Task goal
The required result is every line of the records that includes "guardStep".

Saved entries
/-- The statistics of tile `t` are final: the offset steps, or an excursion is reported once (R174). The answer holds the
GUARD and EXCURSION bits of the record, from bit 0, of the step that the tile's statistics call for (R172); a tile whose statistics
are final already moves the offset no more. -/
def guardStep (s : State) (j : Job) (tensor t sat uflow n : Nat) : State × Nat :=
  let g := guardOf s j.tick tensor
  let off := (g.offs[t]?).getD ((g.offs.getLast?).getD 0)
  let up : Bool := decide (n ≤ sat * 64)
  let down : Bool := !up && decide (n < uflow * 2)
  let exc : Bool := (up && decide (4 ≤ off)) || (down && decide (off ≤ -4))
  let off1 := if exc then off else if up then off + 1 else if down then off - 1 else off
  let flags := 1 + (if up && !exc then 2 else 0) + (if down && !exc then 4 else 0) + (if exc then 8 else 0)
  if g.offs.length ≠ t + 1 then (s, flags)
  else
    let s1 := if exc && !g.logged then
        logEvent s 0x12 (jobBlock j) WARN (arg1 j.ctx ++ arg1 j.huddle ++ argN 2 tensor ++ argN 4 t
          ++ arg1 (if up then 1 else 255) ++ arg1 (wrap 8 off) ++ argN 4 j.tick) true
      else s
    let g1 : Guard := { offs := g.offs ++ [off1], logged := g.logged || exc }
    ({ s1 with slv := { s1.slv with guards := Map.set s1.slv.guards (guardKey j.tick tensor) g1 } }, flags)

/-- A statistics record (R172). -/
def statRecord (sat uflow elems : Nat) (shift : Int) (flags tag : Nat) : List Byte :=
  leBytes 2 (min sat 65535) ++ leBytes 2 (min uflow 65535) ++ leBytes 2 (min elems 65535) ++ leBytes 1 (wrap 8 shift)
    ++ leBytes 1 (flags % 16 + (tag % 16) * 16)

/-- GSHIFT answers on a core. -/
def gshiftDone (s : State) (l : Nat) (j : Job) (c : Core) (d tensor t : Nat) (shift off : Int) : State :=
  coreNext s j l 0 ({ c with wait := none, gtensor := some (tensor, t, shift, off) }.sset d (wrap 32 (shift + off)))

/-- GSHIFT (R233): stalls until the statistics of the tile before are final. A tensor that no plan declares has no stated
shift: a free value. -/
def coreGshift (s : State) (l : Nat) (j : Job) (c : Core) (d a b : Nat) : State :=
  let tensor := c.sget a
  let t := c.sget b
  match s.fab.plan.tensors[tensor]? with
  | none =>
    let v := freeValue s
    coreNext (drawFree s) j l 0 ({ c with gtensor := none }.sset d v)
  | some x =>
    if guarded s j.image x then
      match guardOff s j.tick tensor t with
      | some o => gshiftDone s l j c d tensor t x.shift o
      | none => setCore s l { c with wait := some (.gshift d tensor t) }
    else gshiftDone s l j c d tensor t x.shift 0

/-- Cores whose GSHIFT waits for statistics that are final go on. -/
def wakeGuards (s : State) : State :=
  s.slv.cores.foldl (fun s p =>
    let c := coreOf s p.1
    match c.wait, jobOfCore s p.1 with
    | some (.gshift d tensor t), some (_, j) =>
      match guardOff s j.tick tensor t, s.fab.plan.tensors[tensor]? with
      | some o, some x => gshiftDone s p.1 j c d tensor t x.shift o
      | _, _ => s
    | _, _ => s) s

/-- STST (R209, R233): the record of tile sA at STATS + sA × 8, the counters cleared, the tile's statistics final. Without
a GSHIFT of the job the spec states no SHIFT: a free value. -/
def coreStst (s : State) (l : Nat) (j : Job) (c : Core) (a : Nat) : State :=
  let t := c.sget a
  let stats := fieldLE j.bytes 0x28 8
  let addr := stats + t * 8
  if stats ≠ 0 ∧ (2 ^ 40 ≤ addr + 8 ∨ rangeOk s addr 8 true = false) then progFault s l 2
  else
    let x := match c.gtensor with | some g => s.fab.plan.tensors[g.1]? | none => none
    let r : State × Nat := match c.gtensor, x with
      | some g, some y => if guarded s j.image y then guardStep s j g.1 t c.sat c.uflow c.elems else (s, 0)
      | _, _ => (s, 0)
    let shift : Int := match c.gtensor, x with
      | some g, some y => if y.gran = 0 then g.2.2.1 + g.2.2.2 else g.2.2.2
      | _, _ => sgn 8 (freeValue s)
    let s1 := if x.isNone then drawFree r.1 else r.1
    let s2 := if stats = 0 then s1 else jobWrite s1 addr (statRecord c.sat c.uflow c.elems shift r.2 (t % 16))
    wakeGuards (coreNext s2 j l 0 { c with sat := 0, uflow := 0, elems := 0 })

/-! ## DMA (R207, R212, R232, R442, R443) -/

/-- The bytes of a block after its header's FMT and COUNT (R177), padded to 64 B. -/
def blockBytes (h : List Byte) : Nat :=
  let fmt := fieldLE h 1 1
  let n := fieldLE h 8 4
  let p := if fmt = 0xE then n else if fmt = 0xF then 4 * n else if fmt ≤ 1 then ceilDiv n 2 else n * (fmtBits fmt / 8)
  ceilDiv (16 + p) 64 * 64

/-- Join epoch and receive-slot places of a context (R366, R377). -/
def rxPlaces (s : State) (c : Nat) : Nat × Nat :=
  match Map.get s.sch.ctxs c with
  | some x => (x.epoch, x.record.rx4k * 64)
  | none => (0, 0)

/-- The address of an entry of a context's receive slot: the first RX_4K × 4 KiB of the share's lowest bank hold one reply per
64 B (R366, R377). -/
def rxAddr (s : State) (c entry : Nat) : Option Nat :=
  match Map.get s.sch.ctxs c with
  | some x => (x.banks.head?).map (fun b => b * 0x40000 + 64 * entry)
  | none => none

/-- A reply enters its entry of a receive slot: its data is stored there (R377, R444). -/
def rxReply (s : State) (ctx entry status : Nat) (data : List Byte) : State :=
  let f (y : RxEntry) : RxEntry := if y.ctx = ctx ∧ y.entry = entry then { y with reply := some status } else y
  let s1 := match rxAddr s ctx entry with
    | some a => if data.isEmpty then s else devWrite s a data
    | none => s
  { s1 with lys := { s1.lys with rx := s1.lys.rx.map f } }

/-- The data of an entry, as its slot holds it. -/
def rxData (s : State) (ctx entry : Nat) : List Byte :=
  match rxAddr s ctx entry with
  | some a => devRead s a 64
  | none => []

/-- The frames of a remote request are sent one by one: a key met again finds its entry and is not sent again (R378,
R443). The answer holds the state, whether every frame has its entry, and the entries' numbers. -/
def remoteFrames (s : State) (l : Nat) (j : Job) (write : Bool) (dev loc unit : Nat) :
    List (Nat × Nat × List Byte) → State × Bool × List Nat
  | [] => (s, true, [])
  | (n, addr, data) :: rest =>
    let e := enumOf j l
    let (join, places) := rxPlaces s j.ctx
    match s.lys.rx.find? (fun x => x.ctx == j.ctx && x.huddle == j.huddle && x.e == e && x.unit == unit && x.n == n) with
    | some x =>
      let r := remoteFrames s l j write dev (loc + 64) unit rest
      (r.1, r.2.1, x.entry :: r.2.2)
    | none =>
      match rxFree s j.ctx places with
      | none => (s, false, [])
      | some i =>
        let x : RxEntry := { ctx := j.ctx, entry := i, join := join, huddle := j.huddle, e := e, unit := unit, n := n,
                             lcn := l, write := write, device := dev, loc := loc }
        let f : LFrame := { typ := if write then 6 else 5, dst := dev, src := ringId s, ctx := j.ctx, hops := 0,
                            info := i % 4096 + (join % 65536) * 4096,
                            payload := leBytes 8 addr ++ List.replicate 24 0 ++ slice data 0 32,
                            input := 2 * (l / 256), tag := j.ctx }
        let s1 := { s with lys := { s.lys with rx := s.lys.rx ++ [x] } }
        let s2 := match routeTo s1 dev with
          | some k => queueFrame s1 k f
          | none => event (rxReply s1 j.ctx i 2 []) Reg.LYS_EVENTS 6
        let r := remoteFrames s2 l j write dev (loc + 64) unit rest
        (r.1, r.2.1, i :: r.2.2)

/-- A remote GET, PUT or BLKGET issues. -/
def remoteIssue (s : State) (l : Nat) (j : Job) (c : Core) (kind dev loc addr size tile : Nat) : State :=
  let step := if kind = 1 then 32 else 64
  let n := size / step
  if j.ctx ≥ 32 ∨ (rxPlaces s j.ctx).2 = 0 ∨ size % step ≠ 0 ∨ 4096 < size then progFault s l 5
  else
    let fs := (List.range n).map (fun i => (c.remoteN + i, addr + step * i,
      if kind = 1 then localRead s j l c (loc + 32 * i) 32 else []))
    let r := remoteFrames s l j (kind = 1) dev loc c.unit fs
    if r.2.1 then
      let q : Dma := { kind := kind, loc := loc, addr := addr, size := size, tile := tile, device := some dev,
                       reqs := r.2.2 }
      coreNext (scoutQueued r.1 l l (c.dma.length + 1)) j l 9 { c with remoteN := c.remoteN + n, dma := c.dma ++ [q] }
    else setCore r.1 l { c with wait := some .again }

/-- GET, PUT and BLKGET issue (0, 1, 2): checks of R212 and R552, four requests in flight at most. (DESIGN CHOICE, assumption 60.) -/
def dmaIssue (s : State) (l : Nat) (j : Job) (c : Core) (kind d a b sel : Nat) : State :=
  let loc := c.sget a
  let addr := c.sget b + (c.sget (b + 1) % 256) * 2 ^ 32
  if b = 31 then progFault s l 0
  else
    match dmaDevice s (c.sget sel) with
    | none => progFault s l 5
    | some dev =>
      let size := if kind = 2 then
          (if dev.isSome then 64 else blockBytes (unitRead s addr 16))
        else c.sget d
      if localOk loc size (kind != 1) = false then progFault s l 1
      else if addr % 64 ≠ 0 ∨ (dev.isNone ∧ (4096 < size ∨ rangeOk s addr size (kind == 1) = false)) then progFault s l 2
      else if 4 ≤ c.dma.length then setCore s l { c with wait := some .again }
      else
        match dev with
        | some k => remoteIssue s l j c kind k loc addr size (c.sget d)
        | none =>
          let q : Dma := { kind := kind, loc := loc, addr := addr, size := size, tile := c.sget d }
          coreNext (scoutQueued s l l (c.dma.length + 1)) j l 9 { c with dma := c.dma ++ [q] }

Task solution
def guardStep (s : State) (j : Job) (tensor t sat uflow n : Nat) : State × Nat :=
      | some g, some y => if guarded s j.image y then guardStep s j g.1 t c.sat c.uflow c.elems else (s, 0)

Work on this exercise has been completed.